▸ **YOUR GOAL**:
For the entries that follow, report how many lines include the word "nextFit" and add nothing.
---------- STUDY MATERIAL ----------
-- ==== Sys2Proof/Machine/Sched.lean ====
section
/-! DEFINITION. Team dispatch (19 R402 to R406; 18 R377; 10 R250), pacing (11 R275 to R277), slices (R405), effective weights (21 R422)
and the throttle of channel requests (17 R354). -/
namespace Sys2Proof.Machine

/-! ### Weights (21 R422) -/

/-- Subtree weight of a context; no context is deeper than 4. -/
def State.subWeight (s : State) (fuel x : Nat) : Nat :=
  match fuel with
  | 0 => 0
  | f + 1 => if x = 0 then 2 ^ 32 else s.subWeight f (s.ctxAt x).parent * (s.ctxAt x).share / 2 ^ 32

def State.subtreeWeight (s : State) (x : Nat) : Nat := s.subWeight 5 x

/-- Direct children of a context, by id. -/
def State.childrenOf (s : State) (x : Nat) : List Nat :=
  (s.ctxs.filter (fun p => decide (p.1 ≠ 0) && decide (p.2.parent = x) && decide (p.2.st ≠ CtxSt.free))).map (fun p => p.1)

/-- Effective weight of a context. -/
def State.weight (s : State) (x : Nat) : Nat :=
  s.subtreeWeight x - (s.childrenOf x).foldl (fun a c => a + s.subtreeWeight c) 0

/-! ### Eligibility (R402) -/

/-- Has an earlier launch of the same queue still to start its first team? The launches of one queue start theirs in ring order (R401). -/
def State.queueBehind (s : State) (l : Launch) : Bool :=
  match l.queue with
  | none => false
  | some (q, _) => s.launches.any (fun o => decide (o.2.ctx = l.ctx) && decide (o.2.queue.map (fun k => k.1) = some q) && decide (o.2.id < l.id)
      && decide (o.2.next = 0) && !o.2.refused && !o.2.aborted)

/-- Is a launch with unstarted teams eligible, apart from the cluster and its die? -/
def State.eligLaunch (s : State) (l : Launch) : Bool :=
  decide (l.st = .running) && !l.refused && decide (l.next < l.r.teams) && s.runs l.ctx && !l.held && !(decide (l.next = 0) && s.queueBehind l)
    && (l.r.coop || !l.r.tG || decide (l.next = 0) || s.gridSealed l)

/-- Is it eligible on a die, whose stagger does not hold it (R402; 11 R275)? -/
def State.eligHere (s : State) (die lid : Nat) (l : Launch) : Bool := s.eligLaunch l && !s.staggered lid die l

/-- Does the context's grant hold a cluster of the package? -/
def State.granted (s : State) (x cl : Nat) : Bool := (s.ctxAt x).clMask.getLsbD cl

/-- Clusters of a context's grant, lowest first. -/
def State.grantClusters (s : State) (x : Nat) : List Nat := (List.range 48).filter (s.granted x)

/-- Contexts with an eligible launch on a die, by class (R403). -/
def State.eligOn (s : State) (die : Nat) : List (Nat × Nat) :=
  let ls := s.launches.filter (fun l => s.eligHere die l.1 l.2 && (List.range 12).any (fun i => s.granted l.2.ctx (12 * die + i)))
  ls.foldl (fun acc l => if acc.contains (l.2.ctx, l.2.r.cls) then acc else acc ++ [(l.2.ctx, l.2.r.cls)]) []

def Die.pass (d : Die) (x c : Nat) : Nat :=
  match d.passes.find? (fun p => decide (p.1 = x) && decide (p.2.1 = c)) with | some p => p.2.2 | none => 0

def Die.setPass (d : Die) (x c v : Nat) : Die :=
  { d with passes := (x, c, v) :: d.passes.filter (fun p => !(decide (p.1 = x) && decide (p.2.1 = c))) }

/-- The least of a list of numbers. -/
def leastOf (xs : List Nat) : Option Nat := leastBy (fun x => x) xs

/-- A context that gains an eligible launch takes at least the smallest pass of its class (R403). -/
def State.noteElig (s : State) (die : Nat) : State :=
  let now := s.eligOn die
  s.modDie die (fun d =>
    let kept := d.elig.filter (fun e => now.contains e)
    let d1 : Die := (now.filter (fun e => !d.elig.contains e)).foldl (fun (k : Die) e =>
      match leastOf ((kept.filter (fun o => decide (o.2 = e.2))).map (fun o => k.pass o.1 o.2)) with
      | some m => if e.2 = 2 then k else k.setPass e.1 e.2 (max (k.pass e.1 e.2) m)
      | none => k) d
    { d1 with elig := now })

/-- The same on every die. -/
def State.noteAll (s : State) : State := (List.range 4).foldl (fun (t : State) d => t.noteElig d) s

/-! ### Admission -/

/-- Where a launch's next team fits on a cluster (R164, R174, R283). -/
def State.nextFit (s : State) (l : Launch) (cl : Nat) : Option (List Nat × List Spot) := s.fitCluster l.ctx l.r cl

/-- Does its next team fit anywhere in its grant? -/
def State.fitsAnywhere (s : State) (l : Launch) : Bool := (s.grantClusters l.ctx).any (fun cl => (s.nextFit l cl).isSome)

/-- What the admission of one team leaves: the next team, its context's pass (R403), the start of a slice. -/
def State.admitted (s : State) (lid die : Nat) (l : Launch) : State :=
  let clock := (s.dieAt die).clock
  let t := s.modLaunch lid (fun k => { k with
    next := k.next + 1, skips := 0, held := false
    began := match k.began with | some b => some b | none => some clock
    sliceAt := match k.sliceAt with | some b => some b | none => some clock })
  let u : State := { t with dies := t.dies.map (fun (d : Die) => { d with reserved := d.reserved.filter (fun p => decide (p.2 ≠ lid)) }) }
  u.modDie die (fun d => if l.r.cls = 2 then d
    else d.setPass l.ctx l.r.cls (d.pass l.ctx l.r.cls + 2 ^ 40 / max 1 (s.weight l.ctx) * l.r.groups))

/-- Does a parked group, or a launch that was pre-empted, come back to a core of a cluster now? It goes ahead of any team admission there (01 R36, 11 R280; log 67). -/
def State.comesBackTo (s : State) (cl : Nat) : Bool :=
  s.groups.any (fun p => decide (coreCluster p.2.core = cl) && s.returnDue p.2)
    || s.launches.any (fun l => (s.coresOf l.1).any (fun c => decide (coreCluster c = cl)) && (s.comeBack l.1 l.2).isSome)

/-- Admits every team of a cooperative launch at once, each on the lowest cluster of the grant that fits it; none when one does not
fit. -/
def State.admitWhole (s : State) (lid : Nat) (cls : List Nat) (n : Nat) : Option State :=
  match n with
  | 0 => some s
  | n + 1 =>
    match Tab.find s.launches lid with
    | none => none
    | some l =>
      match cls.findSome? (fun cl => (s.nextFit l cl).map (fun f => (cl, f))) with
      | none => none
      | some (cl, f) => ((s.admitTeam lid l.next f).admitted lid (cl / 12) l).admitWhole lid cls n

/-- Tries to admit a launch's next team on a cluster, or all of a cooperative launch. -/
def State.tryAdmit (s : State) (lid cl : Nat) (l : Launch) : Option State :=
  if l.r.coop then s.admitWhole lid ((s.grantClusters l.ctx).filter (fun c => !s.comesBackTo c)) l.r.teams
  else (s.nextFit l cl).map (fun f => (s.admitTeam lid l.next f).admitted lid (cl / 12) l)

/-- Inserts by a test of order, after the members that are not later. -/
def insertIf {α : Type} (before : α → α → Bool) (x : α) (xs : List α) : List α :=
  match xs with
  | [] => [x]
  | y :: t => if before x y then x :: y :: t else y :: insertIf before x t

/-- The launches of a class in the order of R402. -/
def State.pickOrder (s : State) (die cls : Nat) (ls : List (Nat × Launch)) : List (Nat × Launch) :=
  let d := s.dieAt die
  let before (a b : Nat × Launch) : Bool :=
    if cls = 2 then
      let x := a.2.deadline.getD 0
      let y := b.2.deadline.getD 0
      decide (x < y) || (decide (x = y) && decide (a.2.id < b.2.id))
    else
      let x := d.pass a.2.ctx cls
      let y := d.pass b.2.ctx cls
      decide (x < y) || (decide (x = y) && (decide (a.2.ctx < b.2.ctx) || (decide (a.2.ctx = b.2.ctx) &&
        (decide (b.2.r.prio < a.2.r.prio) || (decide (a.2.r.prio = b.2.r.prio) && decide (a.2.id < b.2.id))))))
  ls.foldl (fun acc l => insertIf before l acc) []

/-- Tries launches in order: the first that fits is admitted; a launch skipped 64 times reserves the cluster, and that ends the choice
(R402, R404). The Bool says that the choice is over. -/
def State.pickFrom (s : State) (die cl : Nat) (ids : List Nat) : State × Bool :=
  match ids with
  | [] => (s, false)
  | i :: rest =>
    match Tab.find s.launches i with
    | none => s.pickFrom die cl rest
    | some l =>
      match s.tryAdmit i cl l with
      | some t => (t, true)
      | none =>
        let t := s.modLaunch i (fun k => { k with skips := k.skips + 1 })
        if 64 ≤ l.skips + 1 then
          (t.modDie die (fun d => { d with reserved := (cl, i) :: d.reserved.filter (fun p => decide (p.1 ≠ cl)) }), true)
        else t.pickFrom die cl rest

/-- The classes in order; on a reserved cluster a launch of the reserving class or a lower one is admitted only if it is the one that
reserved (R404). -/
def State.pickClasses (s : State) (die cl : Nat) (cs : List Nat) : State :=
  match cs with
  | [] => s
  | c :: rest =>
    let here := s.launches.filter (fun l => decide (l.2.r.cls = c) && s.eligHere die l.1 l.2 && s.granted l.2.ctx cl)
    let ls := match (s.dieAt die).reserved.find? (fun p => decide (p.1 = cl)) with
      | none => here
      | some (_, i) =>
        let k := match Tab.find s.launches i with | some l => l.r.cls | none => 0
        if k < c then here else here.filter (fun l => decide (l.1 = i))
    let r := s.pickFrom die cl ((s.pickOrder die c ls).map (fun l => l.1))
    if r.2 then r.1 else r.1.pickClasses die cl rest

/-- Does a launch hold cores, or places on them, in a context's grant? -/
def State.holdsIn (s : State) (lid x : Nat) : Bool :=
  s.groups.any (fun p => decide (p.2.launch = lid) && (p.2.life.onCore || decide (p.2.life = .parked)) && s.granted x (coreCluster p.2.core))

/-- The victim of R406 for a DEADLINE launch: the lowest class, then the context with the highest pass, then the launch started last. -/
def State.victimFor (s : State) (die : Nat) (l : Launch) : Option Nat :=
  let d := s.dieAt die
  let vs := s.launches.filter (fun v => decide (v.2.st = .running) && decide (v.2.r.cls ≠ 2) && s.holdsIn v.1 l.ctx)
  let worse (a b : Nat × Launch) : Bool :=
    let pa := d.pass a.2.ctx a.2.r.cls
    let pb := d.pass b.2.ctx b.2.r.cls
    decide (a.2.r.cls < b.2.r.cls) || (decide (a.2.r.cls = b.2.r.cls) && (decide (pb < pa) || (decide (pa = pb) &&
      (decide (b.2.began.getD 0 < a.2.began.getD 0) || (decide (a.2.began.getD 0 = b.2.began.getD 0) && decide (b.2.id < a.2.id))))))
  ((vs.foldl (fun acc v => insertIf worse v acc) []).head?).map (fun v => v.1)

/-- A DEADLINE launch whose next team fits nowhere pre-empts one victim, once the victim before has stopped (R406). -/
def State.deadlinePreempt (s : State) (die cl : Nat) : State :=
  let ds := s.pickOrder die 2 (s.launches.filter (fun l => decide (l.2.r.cls = 2) && s.eligHere die l.1 l.2 && s.granted l.2.ctx cl))
  match ds.find? (fun l => !s.fitsAnywhere l.2) with
  | none => s
  | some l =>
    let stopping := s.launches.any (fun v => decide (v.2.st = .preempted) && s.holdsIn v.1 l.2.ctx)
    if stopping then s
    else
      match s.victimFor die l.2 with
      | some v => s.signal v
      | none => s

/-- TEAM_ADMISSION (R402): the dispatcher of cluster `cl` of a die chooses, once what comes back to the cluster is back. -/
def execTeamAdmission (die cl : Nat) (s : State) : Out :=
  .next (
    if 4 ≤ die ∨ 12 ≤ cl ∨ s.comesBackTo (12 * die + cl) = true then s
    else
      let g := 12 * die + cl
      let t := (s.noteAll).pickClasses die g [2, 1, 0]
      (t.deadlinePreempt die g).noteAll)

/-! ### Pacing and slices -/

/-- The stagger of a launch in ns: 16·stag clk of 1.4 GHz (11 R275). -/
def LRec.staggerNs (r : LRec) : Nat := (16 * r.stag * 5 + 6) / 7

/-- STAGGER_EXPIRY (11 R275): the launches whose interval on the die has run out may start their next team; one that is admitted already starts now. -/
def execStaggerExpiry (die : Nat) (s : State) : Out :=
  .next (
    let d := s.dieAt die
    let stays (p : Nat × Nat) : Bool := match Tab.find s.launches p.1 with
      | some l => decide (l.pace = 2) || decide (d.clock < p.2 + l.r.staggerNs)
      | none => false
    let t := s.modDie die (fun d => { d with starts := d.starts.filter stays })
    ((d.starts.filter (fun p => !stays p)).foldl (fun (u : State) p => u.pourDue p.1) t).noteAll)

/-- The operating point that a held launch may have: the hinted one, within what firmware lets its class have (22 R452). -/
def Die.hintFor (d : Die) (l : Launch) : Nat :=
  min l.r.ophint (if l.r.cls = 0 then d.limits.1 else if l.r.cls = 1 then d.limits.2.1 else d.limits.2.2)

/-- OPERATING_POINT_HOLD_END (11 R276): 40 us have passed for held launches, or the highest point that a held launch of the die asks for has settled, which ends
every hold whose point is no higher. -/
def execOperatingPointHoldEnd (die : Nat) (s : State) : Out :=
  .next (
    let d := s.dieAt die
    let mine := s.launches.filter (fun l => decide (l.2.die = die) && l.2.held)
    let since (i : Nat) : Nat := match d.starts.find? (fun p => decide (p.1 = i)) with | some p => p.2 | none => 0
    let late := mine.filter (fun l => decide (since l.1 + 40000 ≤ d.clock))
    let point := if mine.isEmpty || !late.isEmpty then d.point else mine.foldl (fun m l => max m (d.hintFor l.2)) 1
    let out := if late.isEmpty then mine.filter (fun l => decide (l.2.r.ophint ≤ point)) else late
    let t := out.foldl (fun (t : State) l => t.modLaunch l.1 (fun k => { k with held := false })) s
    (t.modDie die (fun k => { k with point := point, starts := k.starts.filter (fun p => !out.any (fun l => decide (l.1 = p.1))) })).noteAll)

/-- Does a launch hold cores, or places on them, in the grant of another that is eligible on the die there (R405)? -/
def State.holdsFor (s : State) (lid : Nat) (o : Nat × Launch) : Bool :=
  s.groups.any (fun p => decide (p.2.launch = lid) && (p.2.life.onCore || decide (p.2.life = .parked)) && s.granted o.2.ctx (coreCluster p.2.core)
    && s.eligHere (coreDie p.2.core) o.1 o.2)

/-- SLICE_END (R405). -/
def execSliceEnd (lid : Nat) (s : State) : Out :=
  .next (match Tab.find s.launches lid with
    | none => s
    | some l =>
      let d := s.dieAt l.die
      let us := if l.r.cls = 1 then d.slices.1 else d.slices.2
      match l.sliceAt with
      | none => s
      | some t =>
        if l.r.cls = 2 ∨ l.st ≠ .running ∨ d.clock < t + 1000 * us then s
        else
          let wants (o : Nat × Launch) : Bool := decide (o.2.ctx ≠ l.ctx) && decide (l.r.cls ≤ o.2.r.cls) && s.holdsFor lid o && !s.fitsAnywhere o.2
          if s.launches.any wants then (s.signal lid).noteAll
          else s.modLaunch lid (fun k => { k with sliceAt := some d.clock }))

/-! ### Channel requests (17 R354) -/

/-- Level-1 contexts: the tenants. -/
def State.tenants (s : State) : List Nat :=
  (s.ctxs.filter (fun p => decide (p.2.depth = 1) && decide (p.2.st ≠ CtxSt.free))).map (fun p => p.1)

/-- A tenant's share s of s/256 on a die. -/
def State.shareOf (s : State) (die x : Nat) : Nat := Tab.findD (s.dieAt die).shares x (256 / max 1 s.tenants.length)

/-- A throttle step after a publication: `os` are the tenant's and the total occupancy, in 1/256 of an entry, of each channel that the
cluster used. -/
def nextThrottle (q share : Nat) (os : List (Nat × Nat)) : Nat :=
  if os.any (fun o => decide (64 * share < o.1) && decide (48 * 256 < o.2)) then min 7 (q + 1)
  else if os.all (fun o => decide (o.1 ≤ 64 * share) || decide (o.2 < 32 * 256)) then q - 1
  else q

/-- The quadruples of a flat list: cluster, tenant, tenant occupancy, total occupancy. -/
def quads (xs : List Nat) : List (Nat × Nat × Nat × Nat) :=
  match xs with
  | a :: b :: c :: d :: r => (a, b, c, d) :: quads r
  | _ => []

/-- BANDWIDTH_PUBLICATION (17 R354). -/
def execBandwidthPublication (die : Nat) (occ : List Nat) (s : State) : Out :=
  .next (
    let qs := quads occ
    let d := s.dieAt die
    let step (cl x : Nat) : Nat × Nat × Nat :=
      let q := match d.throttle.find? (fun p => decide (p.1 = cl) && decide (p.2.1 = x)) with | some p => p.2.2 | none => 0
      (cl, x, nextThrottle q (s.shareOf die x)
        ((qs.filter (fun o => decide (o.1 = cl) && decide (o.2.1 = x))).map (fun o => (o.2.2.1, o.2.2.2))))
    let all := (List.range 12).flatMap (fun i => s.tenants.map (step (12 * die + i)))
    s.modDie die (fun k => { k with throttle := all.filter (fun p => decide (p.2.2 ≠ 0)) }))

end Sys2Proof.Machine
end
----------
▸ **TASK OUTPUT**:
4